This thread is about Evoni's act of excellence in the workplace and stand as a productive citizen, not your off the hip interpretation or emotional moment. Please keep it as such.


----------



## Jammer Six (Jun 2, 2017)

MountainGirl said:


> Stay out of it.


You should have held the conversation in private if you wanted it to be private, MountainGirl. He's a racists, one of the most common kind. He's been out here for years. You calling him out is good, me staying out of it isn't going to happen.

He doesn't rate your attention beyond what you've done.


----------



## Slippy (Nov 14, 2013)

Jammer Six said:


> You should have held the conversation in private if you wanted it to be private, MountainGirl. He's a racists, one of the most common kind. He's been out here for years. You calling him out is good, me staying out of it isn't going to happen.
> 
> He doesn't rate your attention beyond what you've done.


Who is this "he" that you accuse of being a "racists, one of the most common kind"? And exactly what is the "most common kind"? I'm here to learn, teach and make people laugh so please do tell.

Thanks!:vs_wave:


----------



## A Watchman (Sep 14, 2015)

*For the record:*

Post #4 is a compliment to Ms. Evoni, for not succumbing to the trappings and culture that many her age, have let derail their potential.

The story and subsequent OP is about the employee, and not about the customer. The elderly gentlemen's race is irrelevant to the (and my) acknowledgement of the good deed.

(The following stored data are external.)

-- ==== Sys2Proof/Laws/Slots.lean ====
section
/-! SUPPORT. The laws of ticket slots: a word of a slot after a write, the slot state and the last taken
sequence after each change (R3). -/

namespace Sys2Proof.Machine

/-! ## Bytes and codes -/

theorem highByte_wordOfBytes (h l : Nat) (_ : h < 256) (_ : l < 256) : highByte (wordOfBytes h l) = h := by
  simp only [highByte, wordOfBytes, BitVec.toNat_ofNat]
  omega

theorem lowByte_wordOfBytes (h l : Nat) (_ : h < 256) (_ : l < 256) : lowByte (wordOfBytes h l) = l := by
  simp only [lowByte, wordOfBytes, BitVec.toNat_ofNat]
  omega

theorem lowByte_lt (w : Word) : lowByte w < 256 := Nat.mod_lt _ (by decide)

theorem highByte_lt (w : Word) : highByte w < 256 := by
  have := w.isLt
  simp only [highByte]
  omega

theorem lastTaken_lt (s : State) (i : PlateId) : lastTaken s i < 256 := lowByte_lt _

theorem slotStateCode_lt (st : SlotState) : slotStateCode st < 256 := by cases st <;> decide

/-- A slot state's code names it. -/
@[simp] theorem slotStateOfCode_slotStateCode (st : SlotState) : slotStateOfCode (slotStateCode st) = st := by
  cases st <;> rfl

/-- Each word of the ticket table belongs to one slot and one offset. -/
theorem slotBase_add_eq_iff (i j : PlateId) (o p : Nat) (ho : o < 64) (hp : p < 64) :
    slotBase i + o = slotBase j + p ↔ i = j ∧ o = p := by
  constructor
  · intro h
    simp only [slotBase] at h
    exact ⟨Fin.ext (by omega), by omega⟩
  · rintro ⟨rfl, rfl⟩; rfl

/-! ## Words of slots -/

/-- A word of a slot after a write of one. -/
theorem slotWord_putSlot (i j : PlateId) (o p : Nat) (v : Word) (s : State) (ho : o < 64) (hp : p < 64) :
    slotWord (putSlot i o v s) j p = if j = i ∧ p = o then v else slotWord s j p := by
  simp only [slotWord, putSlot, ramRead_ramWrite, slotBase_add_eq_iff j i p o hp ho]

/-- A word of a slot after a write of the state word's state. -/
theorem slotWord_setSlotState (i j : PlateId) (st : SlotState) (p : Nat) (s : State) (hp : p < 64) :
    slotWord (setSlotState i st s) j p =
      if j = i ∧ p = 32 then wordOfBytes (slotStateCode st) (lastTaken s i) else slotWord s j p :=
  slotWord_putSlot i j 32 p _ s (by decide) hp

/-- States with the same RAM show the same words of slots. -/
theorem slotWord_congr {s t : State} (h : t.bus.ram = s.bus.ram) (i : PlateId) (o : Nat) :
    slotWord t i o = slotWord s i o := ramRead_congr h _

theorem slotState_congr {s t : State} (h : t.bus.ram = s.bus.ram) (i : PlateId) :
    slotState t i = slotState s i := by
  simp only [slotState, slotWord_congr h]

theorem lastTaken_congr {s t : State} (h : t.bus.ram = s.bus.ram) (i : PlateId) :
    lastTaken t i = lastTaken s i := by
  simp only [lastTaken, slotWord_congr h]

/-! ## Slot states and last taken sequences -/

/-- A write of another word of a slot leaves every slot state. -/
theorem slotState_putSlot (i j : PlateId) (o : Nat) (v : Word) (s : State) (ho : o < 64) (h : o ≠ 32) :
    slotState (putSlot i o v s) j = slotState s j := by
  have : slotWord (putSlot i o v s) j 32 = slotWord s j 32 := by
    rw [slotWord_putSlot _ _ _ _ _ _ ho (by decide), if_neg (fun c => h c.2.symm)]
  simp only [slotState, oState, this]

/-- A write of another word of a slot leaves every last taken sequence. -/
theorem lastTaken_putSlot (i j : PlateId) (o : Nat) (v : Word) (s : State) (ho : o < 64) (h : o ≠ 32) :
    lastTaken (putSlot i o v s) j = lastTaken s j := by
  have : slotWord (putSlot i o v s) j 32 = slotWord s j 32 := by
    rw [slotWord_putSlot _ _ _ _ _ _ ho (by decide), if_neg (fun c => h c.2.symm)]
  simp only [lastTaken, oState, this]

/-- The slot states after one is changed. -/
@[simp] theorem slotState_setSlotState (i j : PlateId) (st : SlotState) (s : State) :
    slotState (setSlotState i st s) j = if j = i then st else slotState s j := by
  have := slotWord_setSlotState i j st 32 s (by decide)
  simp only [slotState, oState, this]
  by_cases h : j = i
  · subst h
    simp [highByte_wordOfBytes _ _ (slotStateCode_lt st) (lastTaken_lt s j)]
  · simp [h]

/-- A change of a slot state keeps every last taken sequence. -/
@[simp] theorem lastTaken_setSlotState (i j : PlateId) (st : SlotState) (s : State) :
    lastTaken (setSlotState i st s) j = lastTaken s j := by
  have := slotWord_setSlotState i j st 32 s (by decide)
  simp only [lastTaken, oState, this]
  by_cases h : j = i
  · subst h
    simp only [true_and, if_true]
    exact lowByte_wordOfBytes _ _ (slotStateCode_lt st) (lowByte_lt _)
  · simp [h]

/-- The last taken sequences after one is recorded. -/
theorem lastTaken_setLastTaken (i j : PlateId) (sq : Nat) (s : State) (h : sq < 256) :
    lastTaken (setLastTaken i sq s) j = if j = i then sq else lastTaken s j := by
  have := slotWord_putSlot i j 32 32 (wordOfBytes (highByte (slotWord s i oState)) sq) s (by decide) (by decide)
  simp only [lastTaken, setLastTaken]
  rw [show oState = 32 from rfl] at this ⊢
  rw [this]
  by_cases hj : j = i
  · subst hj
    simp only [and_self, if_true]
    exact lowByte_wordOfBytes _ _ (highByte_lt _) h
  · simp [hj]

/-- Recording a sequence keeps every slot state. -/
theorem slotState_setLastTaken (i j : PlateId) (sq : Nat) (s : State) (h : sq < 256) :
    slotState (setLastTaken i sq s) j = slotState s j := by
  have := slotWord_putSlot i j 32 32 (wordOfBytes (highByte (slotWord s i oState)) sq) s (by decide) (by decide)
  simp only [slotState, setLastTaken]
  rw [show oState = 32 from rfl] at this ⊢
  rw [this]
  by_cases hj : j = i
  · subst hj
    simp only [and_self, if_true]
    rw [highByte_wordOfBytes _ _ (highByte_lt _) h]
  · simp [hj]

end Sys2Proof.Machine
end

I have had close friends beginning in childhood through today, that were (are) Black, Hispanic, and Filipino. I am well aware of the cultural differences between the races and acknowledge them. I am also aware that certain behaviors are detrimental to one's own ability to succeed and to make a positive contribution to society .... regardless of the color of your skin.

Understand the difference between the following two definitions and do not get lost in the concept of liberalism:
rac·ism - prejudice, discrimination, or antagonism directed against someone of a different race based on the belief that one's own race is superior.
"a program to combat racism"
The belief that all members of each race possess characteristics or abilities specific to that race, especially so as to distinguish it as inferior or superior to another race or races

re·al·ist - a person who accepts a situation as it is and is prepared to deal with it accordingly.
"I am a realist, with no time for your world of make believe"
An artist or writer whose style is characterized by the representation of people or things as they actually are.

*
And now .... for the rest of the story:*

The article was of interest to me not only because of the acts of Ms Evoni, but because they took place in a Waffle House of which I am a frequent patron. For those of you that do not know, they are a restaurant chain that serves grill type food 24 hours a day, 365 days a week. They often have a wait to get in and sit at the counters that are mostly adjacent to the kitchen where you observe the cooking activities and are served from the kitchen directly to your "table". They do not serve anything fancy or pretty, just mostly basic eggs, bacon, waffles, hash brown's, burgers and sandwiches. They are seen as near the bottom of the list as far as "desirable" places to work. Often an employee is wearing crumpled up uniforms and missing a tooth or two. This isn't no IHOP experience.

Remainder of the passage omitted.